← Back to context

Comment by throw0101c

2 days ago

> Or you can spend half a billion dollars to solve the issue in hardware.

And hope that your hardware/firmware doesn't ever get bugs.

Or you can do checksumming at the hardware layer and checksumming at the software/FS layer. Protection in depth.

ZFS has caught issues from hardware, like when LBA 123 is requested but LBA 456 is delivered: the hardware-level checksum for LBA 456 was fine, and so it was passed up the stack, but it wasn't actually the data that was asked for. See Bryan Cantrill's talk "Zebras All the way Down":

* https://www.youtube.com/watch?v=fE2KDzZaxvE

And if checksums are not needed for a particular use-case, make them toggleable: even ZFS has a set checksums=off option. My problem is not having the option at all.

When the vast majority of the devices you sell run on battery power, it makes far more sense from a battery life perspective to handle issues in hardware as much as possible.

For instance, try to find a processor aimed at mobile devices that doesn't handle video decoding in dedicated hardware instead of running it on a CPU core.

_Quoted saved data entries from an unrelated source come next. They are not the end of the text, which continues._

-- ==== Sys2Proof/Certificates/Slice0/Obligations.lean ====
section
/-! DEFINITION. Obligations.lean: the statements for the provers, each from the numbered rules of the spec.
A statement about an instruction says that `exec` ANSWERS a next state, what that state holds, and what
it leaves as it was: registers, flags, every byte of MEMORY, the run state, ROM and the parameters. -/

namespace Sys2Proof.Claims

open Sys2Proof.Machine

/-- No byte of MEMORY changed. -/
def MemKept (s t : State) : Prop := ∀ k : Word, t.readByte k = s.readByte k

/-- No byte of MEMORY changed but the one at an address. -/
def MemKeptBut (a : Word) (s t : State) : Prop := ∀ k : Word, k ≠ a → t.readByte k = s.readByte k

/-- No flag changed but those listed. -/
def FlagsKeptBut (written : List Flag) (s t : State) : Prop :=
  ∀ f : Flag, f ∉ written → t.flag f = s.flag f

/-- The run state, ROM and the parameters did not change. -/
def ControlKept (s t : State) : Prop := t.run = s.run ∧ t.rom = s.rom ∧ t.params = s.params

/-- Z and N say of a byte whether it is zero and whether its bit 7 is set (spec/42_alu.md R141). -/
def ZNSay (r : Byte) (t : State) : Prop :=
  (t.flag .z = true ↔ r.toNat = 0) ∧ (t.flag .n = true ↔ 128 ≤ r.toNat)

/-- The carry as a number. -/
def carryIn (s : State) : Nat := if s.flag .c = true then 1 else 0

/-- The 112 unassigned bytes, as spec/30_encoding.md R86 lists them. -/
def unassignedBytes : List Byte :=
  [0x02, 0x03, 0x04, 0x07, 0x0B, 0x0C, 0x0F, 0x12, 0x13, 0x14, 0x17, 0x1A, 0x1B, 0x1C, 0x1F,
   0x20, 0x22, 0x23, 0x24, 0x27, 0x2B, 0x2C, 0x2F, 0x32, 0x33, 0x34, 0x37, 0x3A, 0x3B, 0x3C, 0x3F]
  ++ [0x40, 0x42, 0x43, 0x44, 0x47, 0x4B, 0x4C, 0x4F, 0x52, 0x53, 0x54, 0x57, 0x5A, 0x5B, 0x5C, 0x5F,
   0x60, 0x62, 0x63, 0x64, 0x67, 0x6B, 0x6C, 0x6F, 0x72, 0x73, 0x74, 0x77, 0x7A, 0x7B, 0x7C, 0x7F]
  ++ [0x80, 0x82, 0x83, 0x87, 0x89, 0x8B, 0x8F, 0x92, 0x93, 0x97, 0x9B, 0x9C, 0x9E, 0x9F,
   0xA3, 0xA7, 0xAB, 0xAF, 0xB2, 0xB3, 0xB7, 0xBB, 0xBF]
  ++ [0xC2, 0xC3, 0xC7, 0xCB, 0xCF, 0xD2, 0xD3, 0xD4, 0xD7, 0xDA, 0xDB, 0xDC, 0xDF,
   0xE2, 0xE3, 0xE7, 0xEB, 0xEF, 0xF2, 0xF3, 0xF4, 0xF7, 0xFA, 0xFB, 0xFC, 0xFF]

/-- The eight branches with the flag each tests and the value it is taken on
(spec/48_branches.md R236 to R243). -/
def branches : List ((Byte → Instr) × Flag × Bool) :=
  [(Instr.bcc, Flag.c, false), (Instr.bcs, Flag.c, true), (Instr.beq, Flag.z, true),
   (Instr.bne, Flag.z, false), (Instr.bmi, Flag.n, true), (Instr.bpl, Flag.n, false),
   (Instr.bvc, Flag.v, false), (Instr.bvs, Flag.v, true)]

/-- The seven flag operations with the bit each writes and its value (spec/47_flags_nop.md R220 to R226). -/
def flagOperations : List (Instr × Flag × Bool) :=
  [(Instr.clc, Flag.c, false), (Instr.sec, Flag.c, true), (Instr.cli, Flag.i, false),
   (Instr.sei, Flag.i, true), (Instr.cld, Flag.d, false), (Instr.sed, Flag.d, true),
   (Instr.clv, Flag.v, false)]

  • > […] handle issues in hardware as much as possible.

    1. There is hardware support for (e.g.) SHA in ARM:

    * https://developer.arm.com/documentation/ddi0514/g/introducti...

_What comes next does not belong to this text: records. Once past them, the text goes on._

/-- Settles O47: the answer is the state after the pull, with A and SetZN or P from the pulled byte. -/
theorem pullsReadAtTheIncrementedStackPointer : Obligations.PullsReadAtTheIncrementedStackPointer := by
  refine ⟨?pla, ?plp, fun s k hk => ?pulls⟩
  case pulls =>
    rw [← pulled_eq_readByte hk]
    exact ⟨⟨_, rfl, inc8_toNat _, rfl, znSay_setZN _ _, flagsKeptBut_setZN (s.pull.setA s.pulled) _,
        rfl, rfl, rfl, fun _ => rfl, rfl, rfl, rfl⟩,
      ⟨_, rfl, inc8_toNat _, getFlag_pulledP s, rfl, rfl, rfl, rfl, fun _ => rfl, rfl, rfl, rfl⟩⟩
  all_goals exact hasOpcodes_of_modes_subset (by decide) (by decide)

/-- Settles O48: PLA sets A to the byte its pull takes, which is the A that PHA pushed. -/
theorem pullUndoesPush : Obligations.PullUndoesPush := by
  intro s t u v hs hpha hmem hsp hpla
  obtain rfl : s.push s.a = t := Host.Outcome.next.inj hpha
  obtain rfl : (u.pull.setA u.pulled).setZN u.pulled = v := Host.Outcome.next.inj hpla
  obtain ⟨hbyte, hback⟩ := State.pull_of_push hs hmem hsp
  exact ⟨hbyte, hback, hmem⟩

/-- Settles O49: PLP with no kept bit sets P to the byte its pull takes, which is the P that PHP pushed with no
bit added. -/
theorem plpUndoesPhp : Obligations.PlpUndoesPhp := by
  intro s t u v hs hor hkeep hphp hmem hsp hplp
  obtain rfl : s.push s.pushedP = t := Host.Outcome.next.inj hphp
  obtain rfl : u.pull.setP u.pulledP = v := Host.Outcome.next.inj hplp
  obtain ⟨hbyte, hback⟩ := State.pull_of_push hs hmem hsp
  have hp : u.pulledP = s.p := by
    rw [State.pulledP_of_keepMask_zero hkeep, hbyte, State.pushedP_of_orMask_zero hor]
  exact ⟨hp, hback, hmem⟩

end Sys2Proof.Claims

namespace Sys2Proof.Machine

/-! ### The answer of an unassigned opcode -/

/-- The handler of an unassigned entry is total, and of the changes a handler can make only the two of the
policy belong to its entry (spec/47_flags_nop.md R228). -/
theorem exec_unassigned {i : Instr} {b : Byte} (hentry : i.entry = .unassigned b) (s : State) :
    (s.params.unassignedPolicy = .nop1 ∧ exec i s = .next s) ∨
    (s.params.unassignedPolicy = .refuse ∧ exec i s = .next (s.endRun (.faulted .unassignedOpcode))) := by
  have hw : i.wellFormed = true := by rw [Instr.wellFormed, hentry]
  obtain ⟨t, ht⟩ := exec_answers hw s
  have heffect : Effect s (.unassigned b) t := hentry ▸ exec_effect ht
  cases heffect with
  | ignores _ policy => exact .inl ⟨policy, ht⟩
  | faults _ policy => exact .inr ⟨policy, ht⟩

end Sys2Proof.Machine

namespace Sys2Proof.Claims

open Sys2Proof.Machine

/-- Each flag instruction is the flag write of its row (spec/47_flags_nop.md R220 to R226). -/
theorem exec_flagOperation {e : Instr × Flag × Bool} (he : e ∈ flagOperations) (s : State) :
    exec e.1 s = .next (s.setFlag e.2.1 e.2.2) := by
  have hrows : flagOperations.map (fun e => exec e.1 s) =
      flagOperations.map (fun e => .next (s.setFlag e.2.1 e.2.2)) := rfl
  exact List.map_inj_left.1 hrows e he

/-! ### The family of flags, NOP, HLT and the unassigned opcodes -/

/-- Settles O52: the answer is the one of the policy in force, and the other policy is not. -/
theorem unassignedOpcodesFollowThePolicy : Obligations.UnassignedOpcodesFollowThePolicy := by
  intro i b s hentry
  refine ⟨mem_unassignedBytes hentry, ?_⟩
  obtain ⟨hpolicy, hexec⟩ | ⟨hpolicy, hexec⟩ := exec_unassigned hentry s
  · exact ⟨fun _ => hexec, (nomatch hpolicy.symm.trans ·)⟩
  · exact ⟨(nomatch hpolicy.symm.trans ·), fun _ => hexec⟩

/-- Settles O50: the answer is one flag write, which keeps the other bits of P and every other part of the
state. -/
theorem flagOperationsWriteOneBit : Obligations.FlagOperationsWriteOneBit := by
  refine ⟨?clc, ?sec, ?cli, ?sei, ?cld, ?sed, ?clv, fun e he s => ⟨_, exec_flagOperation he s, ?writes⟩⟩
  case writes =>
    obtain ⟨hwritten, hkept, -, hpc, hmem, hcontrol⟩ := setFlag_only s e.2.1 e.2.2
    exact ⟨hwritten, hkept, rfl, rfl, rfl, rfl, hpc, hmem, hcontrol⟩
  all_goals exact hasOpcodes_of_modes_subset (by decide) (by decide)

/-- Settles O51: the handler of NOP answers its state, and that of HLT its state with the run ended. -/
theorem nopAndHltEffects : Obligations.NopAndHltEffects :=
  fun _ => ⟨rfl, rfl⟩

end Sys2Proof.Claims

namespace Sys2Proof.Machine

/-! ### PC after a branch -/

section Branch

variable {s : State} {cond : Bool}

/-- The target of a taken branch, in numbers (spec/48_branches.md R235, spec/10_state.md R25). -/
theorem State.branch_pc_taken (h : cond = true) (d : Byte) :
    ((s.branch cond d).pc.toNat : Int) = (s.pc.toNat + d.toInt) % 65536 := by
  rw [State.branch_eq, State.setPc_pc, if_pos h, mask16_toNat, signed8_eq_toInt]

theorem State.branch_pc_notTaken (h : cond = false) (d : Byte) : (s.branch cond d).pc = s.pc := by
  rw [h]
  rfl

end Branch

end Sys2Proof.Machine

namespace Sys2Proof.Claims

open Sys2Proof.Machine

/-- A branch changes PC alone, taken or not (spec/48_branches.md R235). -/
theorem branch_frame (s : State) (cond : Bool) (d : Byte) :
    (s.branch cond d).a = s.a ∧ (s.branch cond d).x = s.x ∧ (s.branch cond d).y = s.y ∧
    (s.branch cond d).sp = s.sp ∧ (s.branch cond d).p = s.p ∧ MemKept s (s.branch cond d) ∧
    ControlKept s (s.branch cond d) := by
  rw [State.branch_eq]
  exact ⟨rfl, rfl, rfl, rfl, rfl, fun _ => rfl, rfl, rfl, rfl⟩

section Branches

variable {e : (Byte → Instr) × Flag × Bool} (he : e ∈ branches)
include he

/-- Each branch is Branch on whether its flag has its value (spec/48_branches.md R236 to R243). -/
theorem exec_branch (d : Byte) (s : State) :
    exec (e.1 d) s = .next (s.branch (s.flag e.2.1 == e.2.2) d) := by
  have hrows : branches.map (fun e => exec (e.1 d) s) =
      branches.map (fun e => .next (s.branch (s.flag e.2.1 == e.2.2) d)) := by
    simp only [branches, List.map_cons, List.map_nil, beq_true, beq_false]
    rfl
  exact List.map_inj_left.1 hrows e he

/-- A branch is its opcode byte and its displacement byte (spec/30_encoding.md R79). -/
theorem length_branch (d : Byte) : (e.1 d).length = 2 := by
  have hrows : branches.map (fun e => (e.1 d).length) = branches.map (fun _ => 2) := rfl
  exact List.map_inj_left.1 hrows e he

/-- The step of a branch adds the advance of 2 to what Branch leaves in PC (spec/48_branches.md R235). -/
theorem step_branch {d : Byte} {s : State} {rest : List Byte} (hr : s.run = .running)
    (hd : decode s.stream = .ok (e.1 d, rest)) :
    step s = .next ((s.branch (s.flag e.2.1 == e.2.2) d).addPc 2) := by
  obtain ⟨-, -, -, -, -, -, hrun, -, -⟩ := branch_frame s (s.flag e.2.1 == e.2.2) d
  rw [step_of_decode hr hd (exec_branch he d s), length_branch he, State.advance_running (hrun.trans hr)]
  rfl

end Branches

    But given Apple designs their own CPUs they could add extensions for anything they need. Or use a simpler algorithm, like Fletcher (which ZFS uses):

    * https://en.wikipedia.org/wiki/Fletcher%27s_checksum

    2. It does not have to be enabled by default for every device. The main problem is the lack of it even as an option.

    I wouldn't necessarily use ZFS checksums on a laptop, but ZFS has them for when I use it on a not-laptop.

    • > given Apple designs their own CPUs they could add extensions for anything they need.

      Indeed. They added an entire enterprise grade SSD controller.

      > In its patents there are mentions of periodically refreshing cells whose voltages may have drifted, exploiting some of the behaviors of adjacent cells and generally trying to deal with the things that happen to NAND once it's been worn considerably.